Internado, com pulmão afetado e se tratando de Covid-19, exame de deputado dá “falso negativo”

João Jaime Marinho não acreditou no resultado do exame. Os seus médicos também não acreditaram. O parlamentar avalia que o coquetel com hidroxicloroquina o salvou.


João Jaime Marinho em selfie tirada no leito do hospital Otoclínica, onde se trata da Covid-19.

Por Fábio Campos
fabiocampos@focus.jor.br

Vejam que situação inusitada vem passando o deputado estadual João Jaime Marinho. Internado, com vários sintomas graves típicos da Covid-19, incluindo o comprometimento de 50% do pulmão, o deputado recebeu no sábado passado a informação de que seu exame deu resultado “falso negativo” para a doença. É óbvio que não acreditou. Nem seus médicos acreditaram.

“Depois de estar com a função pulmonar 50% comprometida, a função renal também, febre todo dia, internado num isolamento semi-intensivo, esperando a qualquer hora ser entubado, recebi uma ligação da Secretaria da Saúde me informando que meu teste deu negativo. Fico imaginando ao que nosso povo está entregue”, disse Marinho em conversa com o Focus pelo WhatsApp.

O fato é que os médicos mantiveram o tratamento do deputado como sendo um paciente de Covid-19. Entre os seus médicos, o ex-secretário de Saúde, Anastácio Queiroz. “O resultado do exame foi um falso negativo. Inconfiável”, relata Marinho. O deputado mantinha previsão de receber alta nas próximas horas para continuar o tratamento em casa.

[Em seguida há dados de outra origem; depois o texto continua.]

-- ==== Sys2Proof/Machine/Tables.lean ====
section
/-! DEFINITION. What the supervisor writes into SUP regions: the slot table (R386, R387) and the binding table (R431); and the BIN
patches that a remap calls for (R467). -/

namespace Sys2Proof.Machine

/-! ### The slot table -/

/-- The slot in PREFILL that was admitted first: the only one that takes the quota (R395). -/
def State.prefilling (s : State) (p : Fin 32) : Option Nat :=
  ((s.slotsOf p).filter fun e => e.2.st == .prefill).foldl (fun (a : Option (Nat × Nat)) e => match a with
    | none => some (e.1, e.2.order)
    | some b => if e.2.order < b.2 then some (e.1, e.2.order) else some b) none |>.map (·.1)

def Slot.drafting (y : Slot) : Bool := match y.q with | none => false | some q => q.draft.isSome

/-- Positions in flight in the next step (R386): γ + 1 or 1 in DECODE; the quota, cut to what is left, in PREFILL. -/
def Slot.inFlight (y : Slot) (g : Program) (first : Bool) : Nat :=
  match y.st with
  | .prefill => if first then min g.kp (y.lp - y.lc) else 0
  | .decode => if y.drafting then g.gamma + 1 else 1
  | _ => 0

def SlotSt.code : SlotSt → Nat
  | .free => 0 | .prefill => 1 | .decode => 2 | .ended => 3

/-- A record of 64 B (R386). -/
def Slot.record (y : Slot) (g : Program) (first : Bool) : List Byte :=
  let q := y.q.getD ⟨0, 0, 0, none, ⟨none, []⟩, 0, 0, 0, 0, [], 0, none, false, 0, false⟩
  let dr := y.drafting
  leBytes 1 y.st.code ++
  leBytes 1 ((if dr then 1 else 0) + (if y.effExact then 2 else 0) + (if y.masked then 4 else 0)) ++
  leBytes 1 (y.inFlight g first) ++ leBytes 1 (if dr && y.st == .decode then g.gamma else 0) ++
  leBytes 4 y.lc ++ leBytes 8 q.seed.toNat ++ leBytes 2 y.ht.toNat ++
  leBytes 2 (if dr then y.hd.toNat else 0xFFFF) ++ leBytes 2 q.model.toNat ++
  leBytes 2 (match y.adapt with | none => 0xFFFF | some k => k.val) ++
  leBytes 4 q.tau.toNat ++ leBytes 4 q.topP.toNat ++ leBytes 2 q.topK ++ leBytes 30 0

/-- The whole table of a partition. -/
def State.slotTable (s : State) (p : Fin 32) (g : Program) : List Byte :=
  (List.range 128).flatMap fun n =>
    (SMap.get Slot.init s.slots (p.val * 128 + n)).record g (s.prefilling p == some (p.val * 128 + n))

/-- The copies that the supervisor writes: one into every tile whose image declares the table. -/
def State.tableWrites (s : State) (p : Fin 32) : List (Nat × CfgWrite) :=
  match (s.part p).program, s.furnPart p with
  | some g, some f =>
    let t := s.slotTable p g
    (List.range (64 * f.bw * f.bh)).filterMap fun n =>
      (g.slotTable.find? fun e => e.2 == g.tileTable.getD n 256).map fun e =>
        ((Ground.tile (s.ground f s.map) n).key, .scratch e.1 t)
  | _, _ => []

/-- The supervisor writes the slot tables for the next step. -/
def State.writeTables (s : State) (p : Fin 32) : State :=
  { s.sendWrites p (s.tableWrites p) with
    slots := match (s.part p).program with
      | none => s.slots
      | some g => SMap.mapVals Slot.init
          (fun k y => if k / 128 = p.val then { y with nf := y.inFlight g (s.prefilling p == some k) } else y) s.slots }

/-! ### The binding table (R431)

The entry of swap-set position e and slice n is taken to be the 4-byte word e × 96 + n of the table (the rule gives the
entry's bits and no more; log entry 22). -/

def bindOff (g : Program) (entry slice : Nat) : Nat := g.bindTable + 4 * (96 * entry + slice)

/-- The entries of a model: tile index, offset, word. -/
def ModelInfo.binds (m : ModelInfo) (g : Program) : List (Nat × Nat × Word) :=
  (m.desc.slices.zip m.vats).map fun e =>
    (e.1.tile, bindOff g m.entry e.1.slice, BitVec.ofNat 32 (e.2 % 96 + e.1.mode.toNat * 256))

/-- The writes of some models' entries into the tiles' scratchpads; `clear` writes zeros. -/
def bindWrites (x : Ground) (g : Program) (clear : Bool) (ms : List ModelInfo) : List (Nat × CfgWrite) :=
  (ms.flatMap (·.binds g)).map fun e => ((x.tile e.1).key, .scratch e.2.1 (leBytes 4 (if clear then 0 else e.2.2.toNat)))

/-- The binding entries of some models of `p` written or cleared, on VC2 behind the weights themselves (R238). -/
def State.bindTiles (s : State) (p : Fin 32) (clear : Bool) (ms : List ModelInfo) : State :=
  match (s.part p).program, s.furnPart p with
  | some g, some f => s.sendWrites p (bindWrites (s.ground f s.map) g clear ms)
  | _, _ => s

/-! ### The gap's writes (R387, R467) -/

/-- The couch stands in a gap in which the next step's slot tables are due. -/
def Part.tablesDue (x : Part) : Bool := x.open_ && x.couch.gap && !x.resetDue && (x.couch.fresh || x.couch.released)

/-- The slot tables are written again where a change falls in the gap. -/
def State.refreshTables (s : State) (p : Fin 32) : State := if (s.part p).tablesDue then s.writeTables p else s

/-- The words of the instruction stores that the program's patches now give another value: BIN patches under the new load. -/
def State.binWrites (s : State) (g : Program) (fu : Furnish) (x : Ground) : List (Nat × CfgWrite) :=
  (List.range x.count).flatMap fun n =>
    let k := (x.tile n).key
    let m := (SMap.get Tile.init s.tiles k).mem.istore
    (g.code fu s.net.trees x n).zipIdx.filterMap fun e =>
      if SMap.get 0 m e.2 == e.1 then none else some (k, .istore (BitVec.ofNat 14 e.2) [e.1])

/-- In a gap the supervisor applies the BIN patches of a partition again whose die's load a remap has changed, as writes of single
words, and its load drive (R284, R467). -/
def State.rebin (s : State) (p : Fin 32) : State :=
  match (s.part p).binsDue && (s.part p).loaded && (s.part p).idle, (s.part p).program, s.furnish, s.furnPart p with
  | true, some g, some fu, some f =>
    let s1 := s.setPart p { s.part p with binsDue := false }
    (s1.sendWrites p (s1.binWrites g fu (s1.ground f s1.map))).shareDie p
  | _, _, _, _ => s

end Sys2Proof.Machine
end

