/-- A step that begins in an open window: its stage is to be replayed (R387, R521). -/
def State.beginInWindow (s : State) (p : Fin 32) : State := if s.inWindow p then s.judge p (supplyNotice none) else s

def execStepGateAdd (p : Fin 32) (s : State) : Out := .next (if s.mayStep p then ((s.fly p (s.inFlight p)).gateAdd p).beginInWindow p else s)

/-! ### Replay (R269, R320, R402, R405) -/

/-- The supervisor restarts a tile at the STAGE of its checkpoint: commands discarded, the checkpoint restored, the
marks of the stage cleared.  A tile that had closed its step opens it again. -/
def Tile.restart (x : Tile) : Tile :=
  let closed := x.clk.no = 0
  { x with
    sc := { x.sc with
      regs := x.sc.ckpt.regs, pc := x.sc.ckpt.pc, stagecnt := x.sc.ckpt.stagecnt, qdone := x.sc.ckpt.qdone
      step := if closed then x.sc.step - 1 else x.sc.step
      ready := [], wait := .none, blocked := [] }
    mq := [], vq := [], lq := [], dq := [], sq := []
    mx := { x.mx with abftDue := 0, abftBad := [], sub := none }
    dma := { x.dma with ph := .idle, pos := 0 }
    clk := { x.clk with no := (if closed then x.clk.budgets.length else x.clk.no) - 1, running := false, cycles := 0, held := 0 }
    rp := { x.rp with rep := { x.rp.rep with recov := [], invalid := false }, recovInStage := false } }

/-- The lane of a restarted tile: products and verdicts of the stage are discarded. -/
def Lane.restart (l : Lane) : Lane := { l with drive := .off, since := false, verdicts := [], cvs := [] }

/-- Tiles whose last STAGE is that of the replayed stage. -/
def State.stopped (s : State) (p : Fin 32) (r : BitVec 16) : List Nat :=
  (s.tilesOf p).filter fun k => (SMap.get Tile.init s.tiles k).sc.stagecnt == r

/-- An entry that R269 restores. -/
def Sem.restores (e : Sem) (p : Fin 32) (r : BitVec 16) : Bool := e.owner.toNat == p.val && e.share == 0 && e.tag == r

/-- VALUE := SNAP; undefined, a free value, where R270 was broken. -/
def Sem.restored (e : Sem) (nonce key : Nat) : Sem :=
  { e with value := if e.mixed then Config.undefinedValue nonce key else e.snap }

def restoreSems (m : SMap Sem) (p : Fin 32) (r : BitVec 16) (nonce : Nat) : SMap Sem :=
  SMap.mapVals Sem.unowned (fun k e => if e.restores p r then e.restored nonce k else e) m

/-- The audit sums follow the restored values (R273). -/
def restoreAudit (m : SMap Sem) (p : Fin 32) (r : BitVec 16) (nonce : Nat) (parts : SMap Part) : SMap Part :=
  (m.filter fun e => e.2.restores p r).foldl (fun ps e =>
    addAudit ps e.2.owner (Fin.ofNat 64 (e.1 / 1024)) ((e.2.restored nonce e.1).value - e.2.value)) parts

/-- The replayed stage (R404): the one that the first notice names, else the highest that a tile has begun by now. -/
def State.replayStage (s : State) (p : Fin 32) : Option (BitVec 16) :=
  match (s.part p).couch.replayTag with | some r => some r | none => s.highestTag p

/-- R405 in its order, for stage `r`. -/
def State.replayOf (s : State) (p : Fin 32) (r : BitVec 16) : State :=
  let ks := s.stopped p r
  let parts := restoreAudit s.sems p r s.nonce s.parts
  let x := SMap.get Part.init parts p.val
  ({ s with
    tiles := SMap.modifyAll Tile.init (fun _ x => x.restart) ks s.tiles
    lanes := SMap.modifyAll Lane.init (fun _ l => l.restart) (laneKeys ks) s.lanes
    loftQ := s.loftQ.filter fun e => !ks.contains e.2
    deferred := s.deferred.filter fun d => !(d.part == p && semTag d.word == r)
    net := s.net.drain p fun f => f.isWork || f.isStale ks
    waiters := s.waiters.filter fun w => w.part != p
    sems := restoreSems s.sems p r s.nonce
    nonce := s.nonce + 1
    parts := SMap.set Part.init parts p.val { x with
      replays := satAdd x.replays 1
      couch := { x.couch with replayDue := false, replayed := true, replayTag := some r, reports := x.couch.reports.filter fun k => !ks.contains k } } } : State).semUes
    (uncorrectableSems s.sems (fun _ e => e.restores p r) (some p))

/-- The replay of the stage; a step that ends with no stage begun has nothing to replay. -/
def State.replay (s : State) (p : Fin 32) : State :=
  match s.replayStage p with
  | some r => s.replayOf p r
  | none => (s.setPart p { s.part p with couch := { (s.part p).couch with replayDue := false } }).stepOver p

/-- The notice of a supply-warning window that affects the partition is on its way. -/
def State.warnComes (s : State) (p : Fin 32) : Bool :=
  s.net.flits.any fun f => match f.msg with
    | .notice n => n.site.any fun i => (s.affected i).contains p
    | _ => false

/-- A replay is due, its stage is known or none will begin, and no supply-warning window that affects the partition is open (R521) or yet
to be recorded. -/
def State.mayReplay (s : State) (p : Fin 32) : Bool :=
  let x := s.part p
  x.open_ && x.couch.replayDue && !x.resetDue && !s.inWindow p && !s.warnComes p &&
    ((s.replayStage p).isSome || x.couch.reports.length == (s.tilesOf p).length)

Vejam o diálogo entre o Focus e o deputado:

Foi medicado com hidroxicloroquina?
Já terminei a hidrocloroquina a associado à azitromicina. Foi o que me salvou. Mas o problema são as infecções secundárias. Cheguei no hospital após cinco dias do primeiro sintoma. Constatada a lesão pulmonar de 50%, comecei imediatamente o coquetel. Foi o coquetel que barrou a Covid, mas não termina aí porque vão piorando as infecções secundárias.

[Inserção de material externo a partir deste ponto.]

-- ==== Sys2Proof/Machine/Startup.lean ====
section
/-! DEFINITION. Start-up, the furnish and the resets of the device (R171–R174, R205, R260, R261, R470–R472,
R488–R500, R576, R580, R582, R586, R593, R613).  START_UP runs steps 2 to 10; the lanes' warm-up is run by the WARM_UP
events, and step 11 opens each partition when it is ready (`State.settleStart`). -/

namespace Sys2Proof

/-! ### Verification (R493, R578, R580, R582) -/

/-- The security version lies between the fused counter and 64. -/
def svnOk (fuse svn : Nat) : Bool := fuse ≤ svn && svn ≤ 64

/-- The blocks of a partition's rectangle. -/
def FurnPart.blocks (f : FurnPart) : List (Nat × Nat) :=
  (List.range f.bh).flatMap fun j => (List.range f.bw).map fun i => (f.bx + i, f.byy + j)

/-- The rectangle lies in the grid of 16 × 8 blocks and is not empty; G, the DMA wait limit (R193), the supervisor site and the grants named are
legal. -/
def FurnPart.ok (f : FurnPart) (grants : List Grant) : Bool :=
  let n := (grants.filter (·.part = f.part)).length
  1 ≤ f.bw && 1 ≤ f.bh && f.bx + f.bw ≤ 16 && f.byy + f.bh ≤ 8 && 64 ≤ f.g64 && f.g64 ≤ 128 && 16 ≤ f.dmaWait && f.dmaWait ≤ 4096 &&
    f.sites.contains f.supSite.val && !f.pool.isEmpty && f.pool.all (· < n) &&
    (match f.adapterGrant with | none => true | some k => k < n && !f.pool.contains k)

/-- Two ranges of whole numbers overlap. -/
def overlap (a n b m : Nat) : Bool := a < b + m && b < a + n

def Grant.ok (g : Grant) : Bool := g.base % 2 ^ 26 == 0 && g.size % 2 ^ 26 == 0 && 0 < g.size && g.base + g.size ≤ 2 ^ 34

/-- No element clashes with a later one. -/
def noClash {α : Type} (q : α → α → Bool) : List α → Bool
  | [] => true
  | a :: r => r.all (fun b => !q a b) && noClash q r

/-- R206: up to 16 ranges of a partition on a site; ranges of different partitions do not overlap. -/
def Furnish.grantsOk (fu : Furnish) : Bool :=
  fu.grants.all (fun g => g.ok && (fu.grants.filter fun h => h.part = g.part && h.site = g.site).length ≤ 16) &&
    noClash (fun a b => a.site == b.site && a.part != b.part && overlap a.base a.size b.base b.size) fu.grants

def Furnish.hasQuota (fu : Furnish) (p : Fin 32) (site : Fin 64) : Bool :=
  fu.quotas.any fun q => q.part = p && q.site = site

/-- R260: ranges, modes, sharing masks and quotas. -/
def Furnish.semsOk (fu : Furnish) : Bool :=
  fu.ranges.all (fun r => r.first + r.count ≤ 1024 && 0 < r.count && (r.share == 0 || r.seq) && fu.hasQuota r.part r.site &&
    (fu.ranges.filter fun h => h.part = r.part && h.site = r.site).length ≤ 16) &&
  noClash (fun a b => a.site == b.site && overlap a.first a.count b.first b.count) fu.ranges &&
  (List.finRange 64).all fun i => ((fu.quotas.filter (·.site = i)).map (·.quota)).sum ≤ 4096

/-- R387: the first entry of the partition's first range on each of its sites is a step gate. -/
def Furnish.gatesOk (fu : Furnish) : Bool :=
  fu.parts.all fun f => f.sites.all fun i =>
    match fu.ranges.find? fun r => r.part = f.part && r.site.val = i with
    | none => false
    | some r => r.seq && r.init == 0

/-- R428: 1 to 16 entries for each partition, ids from 0x0001 to 0xFFFE, unique in the partition, up to 4 sources. -/
def Furnish.swapOk (fu : Furnish) : Bool :=
  fu.swap.all (fun e => 1 ≤ e.model.toNat && e.model.toNat ≤ 0xFFFE && e.sources.length ≤ 4) &&
  fu.parts.all (fun f => 1 ≤ (fu.swap.filter (·.part = f.part)).length && (fu.swap.filter (·.part = f.part)).length ≤ 16) &&
  noClash (fun a b => a.part == b.part && a.model == b.model) fu.swap

/-- The fixed allowance of R333, in watts. -/
def fixedAllowance : Nat := 1500

/-- The power shares with the fixed allowance. -/
def Furnish.power (fu : Furnish) : Nat := (fu.parts.map (·.share)).sum + fixedAllowance

/-- The magic "QZFURN01" of the header. -/
def Furnish.asciiMagic : List Byte := [0x51, 0x5A, 0x46, 0x55, 0x52, 0x4E, 0x30, 0x31]

/-- The header of R492 and the forms of R493: magic and version, at most 1 MiB with the signature block behind the image length (R577),
sections of the known types in the number stated, one of each partition and no reserved byte set. -/
def Furnish.headerOk (fu : Furnish) : Bool :=
  fu.magic == Furnish.asciiMagic && fu.fmtver == 1 && fu.length + fu.sig.block.size ≤ 2 ^ 20 &&
    fu.nsection == fu.sections.length && fu.sections.all (fun k => 1 ≤ k && k ≤ 9) &&
    (fu.sections.filter (· == 2)).length == fu.parts.length && fu.reserved.all (· == 0)

/-- R493, but for the signatures, the fused counter, the owner slot and the binding. -/
def Furnish.sound (fu : Furnish) : Bool :=
  fu.headerOk && 800 ≤ fu.cap && fu.cap ≤ 2000 &&
  noClash (fun (a b : FurnPart) => a.part == b.part || a.blocks.any b.blocks.contains) fu.parts &&
  fu.power ≤ 10 * fu.cap && fu.grantsOk && fu.semsOk && fu.gatesOk && fu.swapOk && fu.classes.length == 16 &&
  fu.parts.all fun f => f.ok fu.grants

/-- The partition's grants that form its page pool, in frames of 64 KiB. -/
def Furnish.poolFrames (fu : Furnish) (f : FurnPart) : Nat :=
  let gs := fu.grants.filter (·.part = f.part)
  (f.pool.map fun k => match gs[k]? with | none => 0 | some g => g.size / 65536).sum

end Sys2Proof

namespace Sys2Proof.Machine

/-- An owner slot is fused and not revoked (R580). -/
def Ident.trusts (d : Ident) (slot : Fin 4) : Bool := d.fused.getLsbD slot.val && !d.revoked.getLsbD slot.val

/-- A firmware image: a fused firmware key signs it in both schemes, and with its signature block it fits the 16 MiB of its copy (R567,
R577, R580). -/
def State.firmwareOk (s : State) (f : Firmware) : Bool :=
  f.sig.ok && s.ident.fwKeys.contains f.key && f.sigoff + f.sig.block.size ≤ 2 ^ 24 && svnOk s.ident.fwFuse f.svn

/-- A furnish: a trusted owner slot's keys sign it in both schemes, and it is bound to any device or to this one, by the digest of its
certificate (R492, R493, R580). -/
def State.furnishOk (s : State) (f : Furnish) : Bool :=
  f.sig.ok && s.ident.trusts f.slot && s.ident.ownerKeys.getD f.slot.val 0 == f.key &&
    (f.binding == 0 || f.binding == s.ident.certDigest) && svnOk s.ident.furnFuse f.svn && f.sound

/-- Copy A if it verifies, else copy B; true: copy B. -/
def pickCopy {α : Type} (ok : α → Bool) (a b : Option α) : Option (Bool × α) :=
  match a.filter ok with
  | some x => some (false, x)
  | none => (b.filter ok).map fun x => (true, x)

/-! ### Fan demand (R537) -/

/-- The curve of R537 at a temperature. -/
def fanCurve (t : Int) : Nat :=
  if t ≤ 560 then 30 else if 760 ≤ t then 100 else 30 + (7 * (t - 560) / 20).toNat

/-- The hottest reading that the curve is evaluated on. -/
def Site.fanTemp (x : Site) : Int := max (max x.tcmp.toInt x.tbase.toInt) (x.tloft.toInt + 80)

/-- The duty of FAN_DEMAND: floor, curve, and full demand (R531, R537); 100 until a furnish is verified. -/
def State.duty (s : State) : Nat :=
  match s.furnish with
  | none => 100
  | some _ =>
    let t := s.sites.foldl (fun a e => max a e.2.fanTemp) (-2048)
    if s.sites.any fun e => e.2.fanFull then 100 else max (min 100 s.sup.fanFloor.toNat) (fanCurve t)

def State.setDuty (s : State) : State := { s with sup := { s.sup with duty := BitVec.ofNat 8 s.duty } }

/-! ### Dies, sites and loft rows (R205, R516, R576) -/

/-- The site that a failed die holds off: compute 0–63, base 64–127, loft 128–191; none for a ring die. -/
def dieSite (d : BitVec 8) : Option Nat := if d.toNat < 192 then some (d.toNat % 64) else none

/-- The site stays off: its domains did not come up, or a die of it failed authentication. -/
def BootObs.off (o : BootObs) (i : Nat) : Bool :=
  o.sitesFailed.any (·.val == i) || o.diesFailed.any fun d => dieSite d == some i

/-- A row number is row × 512 + bank × 16 + channel: the bank of a channel. -/
def rowBank (r : Nat) : Nat := r % 512

/-- Post-package repair: the pending rows that a spare row of their bank replaces move to the repaired rows; the others
are unusable. -/
def repairLoft : List (Nat × Nat) → List (Nat × Nat) → List (Nat × Nat) × List (Nat × Nat)
  | [], done => ([], done)
  | (i, r) :: rest, done =>
    if (done.filter fun e => e.1 == i && rowBank e.2 == rowBank r).length < 4 then repairLoft rest (done ++ [(i, r)])
    else
      let x := repairLoft rest done
      ((i, r) :: x.1, x.2)

/-- Step 6 of a POR: repair, then the rows that failed the loft test. -/
def Flash.loftStart (f : Flash) (rows : List (Nat × Nat)) : Flash :=
  let x := repairLoft f.loftPending f.loftRepaired
  { f with loftPending := rows.dedup, loftRepaired := x.2, loftUnusable := (f.loftUnusable ++ x.1).dedup }

/-- The page frames that contain an unusable row: the 16 of its MiB of loft (R205). -/
def Flash.deadFrames (f : Flash) : List Nat :=
  (f.loftUnusable.flatMap fun e => (List.range 16).map fun j => e.1 * 2 ^ 18 + e.2 / 512 * 16 + j).dedup

/-- The spare rows that post-package repair has applied on a site, as read at every start (R221). -/
def Site.loftStatus (x : Site) (f : Flash) (i : Nat) : Site :=
  { x with pprUsed := satAdd 0 (f.loftRepaired.filter (·.1 == i)).length }

/-- A site that start-up step 5 has powered up; its clocks run where a reference passes (`clk`, R464). -/
def Site.powered (f : Flash) (i : Nat) (clk : Bool) (now : BitVec 64) : Site :=
  ({ Site.init with up := true, arith := clk, ts := now, warmFrom := now } : Site).loftStatus f i

/-- A site at WARM: what the Reset columns name for WARM is reset, and a sleeping site wakes; site-off stays. -/
def Site.warmFields (x : Site) : Site :=
  { x with
    arith := x.up && x.tstate != 2, sleep := false, selfref := x.tstate == 2
    seqSel := 0, vsel := 0, semSel := 0, waitHigh := 0, auditLast := 0, excl := 0, govHold := 0, warmBin := 0, warmSet := [] }

/-- Step 5 at WARM: a site whose supplies were lost is powered up. -/
def Site.warm (x : Site) (f : Flash) (i : Nat) (clk : Bool) (now : BitVec 64) : Site :=
  ({ x with up := true, arith := clk && x.tstate != 2, inReset := false, ts := now, warmFrom := now } : Site).loftStatus f i

/-- A site that is held off at WARM: its domains stay down.  What WARM does not reset is kept. -/
def Site.heldOff (x : Site) : Site := { x with up := false, arith := false, selfref := false, inReset := false }

/-! ### Bring-up of tiles (R470–R472) -/

/-- Every tile that the spare map may not name: the repair log, the verdicts, the lanes that R172 quarantined, the sites
that are off. -/
def BootObs.unfit (o : BootObs) (f : Flash) (k : Nat) : Bool :=
  f.badTiles.contains k || (foundBad o.verdicts).contains k || o.coldLanes.any (fun e => e.1.key == k) || BootObs.off o (k / 256)

/-- The unused good tile that replaces one at a POR: on the same die if there is one, else the nearest (R11, R466; the choices of
log entry 66).  No program is installed then, whose reach or power could refuse it. -/
def spareTile (unfit : Nat → Bool) (map : SMap Nat) (old : Nat) : Option Nat :=
  let used := mappedKeys map
  let fits := allTileKeys.filter fun k => !unfit k && !used.contains k
  match fits.find? fun k => k / 256 == old / 256 with
  | some k => some k
  | none => fits.foldl (nearer old) none

/-- The spare map from the one in the repair log, over logical tiles `n`, n − 1, …, 0 in descending count; and the
logical tiles for which no spare is left. -/
def remapFrom (unfit : Nat → Bool) : List Nat → SMap Nat → SMap Nat × List Nat
  | [], map => (map, [])
  | n :: r, map =>
    let here := named map (n % 128) (n / 128)
    let old := (if here then physOf map (n % 128) (n / 128) else nominal (n % 128) (n / 128)).key
    if unfit old || !here then
      match spareTile unfit map old with
      | some k => remapFrom unfit r (remapTo map (n % 128) (n / 128) k)
      | none =>
        let x := remapFrom unfit r (SMap.set 0 map n noTile)
        (x.1, n :: x.2)
    else remapFrom unfit r map

/-- The partition that holds a logical tile. -/
def Furnish.owner (fu : Furnish) (c r : Nat) : Option (Fin 32) := (fu.parts.find? fun f => f.holds c r).map (·.part)

/-- Spare rows that manufacturing test has assigned in a tile's banks (R196). -/
def Fuses.spareRows (fs : Fuses) (k : Nat) : SMap Nat :=
  (List.range 16).foldl (fun m b => SMap.set 0 m b (SMap.get 0 fs.scrRows (16 * k + b))) []

/-- Spare rows in use of a tile's banks, from the fuses and the repair log (R196, R197). -/
def Flash.spareRows (f : Flash) (fs : Fuses) (k : Nat) : SMap Nat :=
  (f.rowRepairs.filter (·.1 == k)).foldl (fun m e => SMap.set 0 m (bankOf (64 * e.2)) (SMap.get 0 m (bankOf (64 * e.2)) + 1))
    (fs.spareRows k)

/-- A tile as start-up leaves it. -/
def bootTile (f : Flash) (fs : Fuses) (bad : Bool) (k : Nat) : Tile :=
  { Tile.init with
    mem := { TileMem.init with spareRows := f.spareRows fs k }
    pl := { Tile.init.pl with bad := bad } }

/-- The logical places of the mapped tiles, written into them. -/
def placeTiles (m : SMap Tile) (map : SMap Nat) (fu : Furnish) : List Nat → SMap Tile
  | [] => m
  | n :: r =>
    let k := (physOf map (n % 128) (n / 128)).key
    let x := SMap.get Tile.init m k
    placeTiles (if named map (n % 128) (n / 128) then SMap.set Tile.init m k { x with
      pl := { x.pl with c := BitVec.ofNat 7 (n % 128), r := BitVec.ofNat 6 (n / 128), part := Furnish.owner fu (n % 128) (n / 128) } }
      else m) map fu r

/-- A lane that holds nothing; the quarantines since POR are kept. -/
def Lane.cold (l : Lane) : Lane := { Lane.init with qcount := l.qcount }

/-- The lanes that satisfy `q` hold nothing; those of the tiles with keys `ks` are to warm up, and those in `cold` did not and are
quarantined (R172, R173). -/
def coldLanes (m : SMap Lane) (q : Nat → Bool) (ks : List Nat) (cold : List Nat) : SMap Lane :=
  SMap.modifyAll Lane.init (fun k l =>
    { l with
      rewarm := !cold.contains k, quar := cold.contains k
      qcount := if cold.contains k then satAdd l.qcount 1 else l.qcount }) (laneKeys ks)
    (SMap.mapVals Lane.init (fun k l => if q k then l.cold else l) m)

/-! ### Vats (R133, R499, R500) -/

/-- The spare columns of a vat in use: those that fuses selected and those taken in the field. -/
def Flash.spareCols (f : Flash) (fs : Fuses) (k : Nat) : Nat := SMap.get 0 fs.vatCols k + f.repaired k

/-- Vat BIST: the columns that failed go to the spares that are left; a ninth makes the vat bad. -/
def Flash.vatStart (f : Flash) (fs : Fuses) : List (PTile × Nat × Nat) → Flash
  | [] => f
  | (t, v, n) :: r =>
    let k := t.key * 96 + v
    let f1 := f.vatCols k (min n (8 - f.spareCols fs k))
    (if 8 < f.spareCols fs k + n then f1.badVat k else f1).vatStart fs r

/-- The spares and the mark of every vat, restored from the fuses and the repair log (R133, R143). -/
def Flash.restoreVats (f : Flash) (fs : Fuses) (m : SMap Vat) : SMap Vat :=
  SMap.modifyAll Vat.init (fun _ v => { v with bad := true }) f.badVats
    (SMap.modifyAll Vat.init (fun k v => { v with spares := f.spareCols fs k }) ((fs.vatCols.map (·.1)) ++ f.vatRepairs.map (·.1)) m)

 Está internado em qual hospital?
Otoclínica

Quer que eu publique seu desabafo?
Pode publicar. Pode salvar vidas. Não se confie no resultado [do exame]. A chave do problema são os exames clínicos e a tomografia de pulmão. Eles não querem fazer porque demanda tempo e dinheiro. Um estetoscópio, por quem sabe usar, pode salvar.

Quais os sintomas sentidos?
Moleza no corpo, dores, febre, dor de cabeça.

– Não teve tosse?
Não. Não senti falta de ar, tosse e coriza. Tem gente que sente, outros não.

Perdeu o paladar e olfato?
Não. As dores e a febre constantes me mostravam que tinha algo de muito errado. Senti uma gripe seca, com todo o mal estar de uma gripe sem ter o congestionamento nasal nem coriza.

O exame foi daquele tipo que usa um cotonete longo?
Foi. Um dos médicos daqui disse uma verdade: “O senhor teve foi sorte. Na próxima semana não vai ter vaga em nenhum hospital”. A hidroxicloroquina é a solução desde que aplicada na hora certa.

Sim, essa é a grande briga no momento. Ministério da Saúde falando que o uso é só para casos graves e uma parte da comunidade científica falando que é preciso prescrever o coquetel logo nos primeiros sintomas. O fato é que os profissionais de saúde que estão na linha de frente tomam o coquetel profilaticamente.